En El ser y la nada, “Mi muerte” es un subapartado de “Libertad y facticidad: la situación” porque esta es una de las formas en las que se manifiesta la facticidad de la libertad. No es un límite a la libertad, porque no hay ningún límite externo a la ella. Sólo lo es si la consciencia reconoce el límite como tal. Precisamente, con la libertad nihilizamos la facticidad (y esta es la única manera de ser libre): asumimos la facticidad o bien no la reconocemos (y como posibilidad última la negamos). El ser que se encuentra en una situación practica una libre nihilización de su propia facticidad, del hecho de haber nacido y vivido en un tiempo que no se ha dado (un pasado que no es obra mía).
Si la muerte es nihilización de mis posibilidades, es porque las posibilidades las debo asumir en la existencia y nihilizando. Se trata pues, del reverso de mi elección. Sin embargo, no se trata de un obstáculo para el proyecto existencial en la medida en que tiene lugar esta metamorfosis del ser en destino; un destino que asumirá este proyecto en otro lugar. Precisamente, como irrealizable que es, a través de mi proyecto puedo escapar de la muerte, que siempre tiene lugar “por añadidura”, de modo que no podemos valorar su autenticidad. La muerte es la constatación del absurdo pero no perjudica la existencia, justamente porque no forma parte de esta. El horizonte de sentido desde el que actuamos no va cambiando continuamente sin que esté el horizonte último que es la muerte. Por lo tanto, cuando llega, somos un proyecto inacabado porque nunca nos daremos nosotros mismos un punto y final, en la medida en que el final no forma parte del proyecto (aunque me suicide, porque el proyecto es inacabado): la muerte es sobreañadida y el proyecto permanece abierto, así como el sentido queda en suspenso hasta que el otro, para quien la muerte es real, se lo atribuye.
De esta forma, el hecho de que no sea amo de mi muerte es lo que garantiza la libertad. El fracaso de todo proyecto ligado a la libertad nos preserva de la misma muerte, esa que viene a interrumpir, sin acordes de resolución, la melodía más o menos disonante de nuestra vida.
Cerrando los ojos, contemplé unos segundos su rostro relajado y firme, como la superficie de un lago después de la tormenta. Imaginé la muerte de Sofía, reposada, solitaria y única, redondeando su vida. Después, llegarían. Encontrarían a su hermana. Se la llevarían. Razón y locura no pueden sobrevivir separadas. Yo conservaría rastros de ese saber inútil para siempre, porque el recuerdo de ese último diálogo proliferaría en mi interior. Y un día, de improviso, sería evocado hasta desmoronarme.

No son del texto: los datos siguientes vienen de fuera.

theorem exec_jeq_notTaken (ha : a.toNat ≤ 7) (he : s.fl.e = false) : exec (.jeq a) s = .next (s.advance 2) := by
  rw [exec_jeq, checkReg_ok ha, if_neg (ne_true_of_eq_false he)]

theorem exec_jne_taken (ha : a.toNat ≤ 7) (he : s.fl.e = false) : exec (.jne a) s = .next (s.jump (s.regAt a)) := by
  obtain ⟨r, hr⟩ := exists_reg ha
  rw [exec_jne, checkReg_reg hr, if_neg (ne_true_of_eq_false he), State.regAt_reg hr]

theorem exec_jne_notTaken (ha : a.toNat ≤ 7) (he : s.fl.e = true) : exec (.jne a) s = .next (s.advance 2) := by
  rw [exec_jne, checkReg_ok ha, if_pos he]

end LegalOperand

end Sys2Proof.Machine

namespace Sys2Proof.Proofs

open Sys2Proof.Machine

/-! The statements of 44_control_transfer.md settled. -/

/-- Settles O25, by whether the increment faults. -/
theorem retPopsThePc : Obligations.RetPopsThePc := by
  refine ⟨fun sp' s hs => ?_, fun s h255 hp => exec_ret_spFault (by rw [h255, hp]; rfl), fetchesAs .ret, rfl, rfl⟩
  rw [exec_ret_sp (spInc_eq_ok.2 hs), State.withReg_sp]
  rfl

/-- Settles O26, by whether the operand names a register. -/
theorem jmpSetsThePc : Obligations.JmpSetsThePc :=
  ⟨fun _ _ ha => exec_jmp_legal ha, fun a s ha => (exec_jmp a s).trans (checkReg_bad ha), fetchesAs .jmp, rfl, rfl⟩

/-- Settles O27, by whether the operand names a register and then by E. -/
theorem jeqJumpsWhenEqual : Obligations.JeqJumpsWhenEqual :=
  ⟨fun _ _ ha he => exec_jeq_taken ha he, fun _ _ ha he => exec_jeq_notTaken ha he,
    fun a s ha => (exec_jeq a s).trans (checkReg_bad ha), fetchesAs .jeq, rfl, rfl⟩

/-- Settles O28, by whether the operand names a register and then by E. -/
theorem jneJumpsWhenNotEqual : Obligations.JneJumpsWhenNotEqual :=
  ⟨fun _ _ ha he => exec_jne_taken ha he, fun _ _ ha he => exec_jne_notTaken ha he,
    fun a s ha => (exec_jne a s).trans (checkReg_bad ha), fetchesAs .jne, rfl, rfl⟩

/-- Settles O46: RET increments the SP that CALL left, which undoes the decrement, and the byte there is the return
address CALL stored (O24). -/
theorem callThenRetReturns : Obligations.CallThenRetReturns := by
  intro a s t u ha hsp hpc h hcfg husp hcell
  have hdec := spDec_eq_sub_one hsp
  have htsp : t.sp = s.sp - 1 := by
    obtain ⟨r, hr⟩ := exists_reg ha
    rw [exec_call_reg hr hdec hpc] at h
    cases h
    simp
  obtain ⟨-, hcall, -⟩ := callPushesReturnAddress
  obtain ⟨hret, -⟩ := hcall a _ s t ha hpc (spDec_eq_ok.1 hdec) h
  have hinc : spInc u.cfg.spRange u.sp = .ok s.sp := by
    rw [hcfg, husp, htsp]
    exact (spInc_of_spDec hdec).1
  refine ⟨_, exec_ret_sp hinc, ?_, by simp⟩
  rw [State.jump_pc, hcell, htsp, hret]

end Sys2Proof.Proofs

namespace Sys2Proof.Machine

/-! The rules of 60_exceptions.md: the fault an instruction and a step take is the first failing check of R112's list,
and where no check fails the instruction completes. -/

/-! Register operands (R108, R112 item 4). -/

theorem instr_wf_iff {i : Instr} : i.wf = true ↔ ∀ op ∈ i.regOperands, op.toNat ≤ 7 := by
  simp only [Instr.wf, List.all_eq_true, isRegIndex_iff]

/-- Well formed means that no register operand is the first bad one (R13). -/
theorem firstBadReg_eq_none {i : Instr} : i.firstBadReg = none ↔ i.wf = true := by
  simp [Instr.firstBadReg, Instr.wf]

/-- A register check reports the first illegal operand, its own or one that the rest of the instruction reports. -/
theorem checkReg_firstBad {a op : Byte} {ops : List Byte} {s : State} {k : Fin 8 → Result}
    (h : (a :: ops).find? (fun op => !isRegIndex op) = some op)
    (hk : ops.find? (fun op => !isRegIndex op) = some op →
      ∀ r, k r = .next (s.enterFault .registerIndexOutOfRange op.toNat)) :
    checkReg a s k = .next (s.enterFault .registerIndexOutOfRange op.toNat) := by
  by_cases ha : a.toNat ≤ 7
  · rw [List.find?_cons_of_neg (by simp [isRegIndex, ha])] at h
    rw [checkReg_ok ha]
    exact hk h _
  · rw [List.find?_cons_of_pos (by simp [isRegIndex, ha])] at h
    cases h
    exact checkReg_bad (Nat.not_le.1 ha)

/-- The first illegal register operand is the fault, before any other check of the instruction. -/
theorem exec_firstBadReg {i : Instr} {op : Byte} (h : i.firstBadReg = some op) (s : State) :
    exec i s = .next (s.enterFault .registerIndexOutOfRange op.toNat) := by
  cases i with
  | hlt | ret => cases h
  | ldi a imm => exact (exec_ldi a imm s).trans (checkReg_firstBad h nofun)
  | prn a => exact (exec_prn a s).trans (checkReg_firstBad h nofun)
  | mul a b => exact (exec_mul a b s).trans (checkReg_firstBad h fun h _ => checkReg_firstBad h nofun)
  | cmp a b => exact (exec_cmp a b s).trans (checkReg_firstBad h fun h _ => checkReg_firstBad h nofun)
  | push a => exact (exec_push a s).trans (checkReg_firstBad h nofun)
  | pop a => exact (exec_pop a s).trans (checkReg_firstBad h nofun)
  | call a => exact (exec_call a s).trans (checkReg_firstBad h nofun)
  | jmp a => exact (exec_jmp a s).trans (checkReg_firstBad h nofun)
  | jeq a => exact (exec_jeq a s).trans (checkReg_firstBad h nofun)
  | jne a => exact (exec_jne a s).trans (checkReg_firstBad h nofun)

/-! The handlers' own checks (R92, R112 item 5). -/

/-- A decrement faults at 0 under the policy `fault` and subtracts 1 everywhere else. -/
theorem spDec_eq_ite (policy : SpRangePolicy) (sp : Byte) :
    spDec policy sp = if policy = .fault ∧ sp = 0 then .error (-1) else .ok (sp - 1) := by
  split
  · next h =>
    obtain ⟨rfl, rfl⟩ := h
    rfl
  · next h =>
    refine spDec_eq_sub_one ?_
    cases policy with
    | fault => exact .inl fun h0 => h ⟨rfl, h0⟩
    | wrap => exact .inr rfl

/-- An increment faults at 255 under the policy `fault` and adds 1 everywhere else, the wrap to 0 included. -/
theorem spInc_eq_ite (policy : SpRangePolicy) (sp : Byte) :
    spInc policy sp = if policy = .fault ∧ sp = 255 then .error 256 else .ok (sp + 1) := by
  split
  · next h =>
    obtain ⟨rfl, rfl⟩ := h
    rfl
  · next h =>
    by_cases h255 : sp = 255
    · subst h255
      cases policy with
      | fault => exact absurd ⟨rfl, rfl⟩ h
      | wrap => rfl
    · exact spInc_ok policy h255

/-- What an instruction does under the faults `f` predicts for it: it takes the fault, or there is none and it
completes. -/
abbrev TakesOrCompletes (f : Option (FaultKind × Int)) (i : Instr) (s : State) : Prop :=
  (∃ k d, f = some (k, d) ∧ exec i s = .next (s.enterFault k d)) ∨
    (f = none ∧ ∃ t, Completes s i t ∧ exec i s = .next t)

/-- The one check of PUSH's handler is the decrement (R93). -/
theorem exec_push_cases {a : Byte} (ha : a.toNat ≤ 7) (s : State) :
    TakesOrCompletes (s.handlerFault (.push a)) (.push a) s := by
  obtain ⟨r, hr⟩ := exists_reg ha
  have hdec := spDec_eq_ite s.cfg.spRange s.sp
  by_cases h : s.cfg.spRange = .fault ∧ s.sp = 0
  · exact .inl ⟨_, _, if_pos h, exec_push_spFault ha (hdec.trans (if_pos h))⟩
  · replace hdec := hdec.trans (if_neg h)
    exact .inr ⟨if_neg h, _, .push hr hdec, exec_push_reg hr hdec⟩

/-- The one check of POP's handler is the increment, of the popped byte where the operand byte is 7 (R94). -/
theorem exec_pop_cases {a : Byte} (ha : a.toNat ≤ 7) (s : State) :
    TakesOrCompletes (s.handlerFault (.pop a)) (.pop a) s := by
  obtain ⟨r, hr⟩ := exists_reg ha
  simp only [TakesOrCompletes, State.handlerFault, ← reg_eq_sp_iff hr]
  have hinc := spInc_eq_ite s.cfg.spRange (if r = spIndex then memGet s.mem s.sp.toNat else s.sp)
  by_cases h : s.cfg.spRange = .fault ∧ (if r = spIndex then memGet s.mem s.sp.toNat else s.sp) = 255
  · exact .inl ⟨_, _, if_pos h, exec_pop_spFault hr (hinc.trans (if_pos h))⟩
  · replace hinc := hinc.trans (if_neg h)
    exact .inr ⟨if_neg h, _, .pop hr hinc, exec_pop_reg hr hinc⟩

/-- CALL's handler checks the decrement and then the return address (R98). -/
theorem exec_call_cases {a : Byte} (ha : a.toNat ≤ 7) (s : State) :
    TakesOrCompletes (s.handlerFault (.call a)) (.call a) s := by
  obtain ⟨r, hr⟩ := exists_reg ha
  have hdec := spDec_eq_ite s.cfg.spRange s.sp
  by_cases h : s.cfg.spRange = .fault ∧ s.sp = 0
  · exact .inl ⟨_, _, if_pos h, exec_call_spFault ha (hdec.trans (if_pos h))⟩
  · replace hdec := hdec.trans (if_neg h)
    by_cases hp : 255 < s.pc + 2
    · exact .inl ⟨_, _, (if_neg h).trans (if_pos hp), exec_call_returnFault ha hdec hp⟩
    · have hfits := Nat.not_lt.1 hp
      exact .inr ⟨(if_neg h).trans (if_neg hp), _, .call hr hdec hfits, exec_call_reg hr hdec hfits⟩

/-- RET's one check is the increment (R99). -/
theorem exec_ret_cases (s : State) : TakesOrCompletes (s.handlerFault .ret) .ret s := by
  have hinc := spInc_eq_ite s.cfg.spRange s.sp
  by_cases h : s.cfg.spRange = .fault ∧ s.sp = 255
  · exact .inl ⟨_, _, if_pos h, exec_ret_spFault (hinc.trans (if_pos h))⟩
  · replace hinc := hinc.trans (if_neg h)
    exact .inr ⟨if_neg h, _, .ret hinc, exec_ret_sp hinc⟩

Todo eso lo pensé ya lejos de su casa, avanzando con paso rápido a campo abierto. Comenzaba a clarear pero yo ya había dejado atrás las calles. Las espigas amarillas se mezclaban con el mildiu y yo caminaba sobre un manto de cardos diminutos, como una miríada de insectos desparramados sin vida. Agrietando las baldosas, las malas hierbas crecían en silencio mientras todo se desvanecía.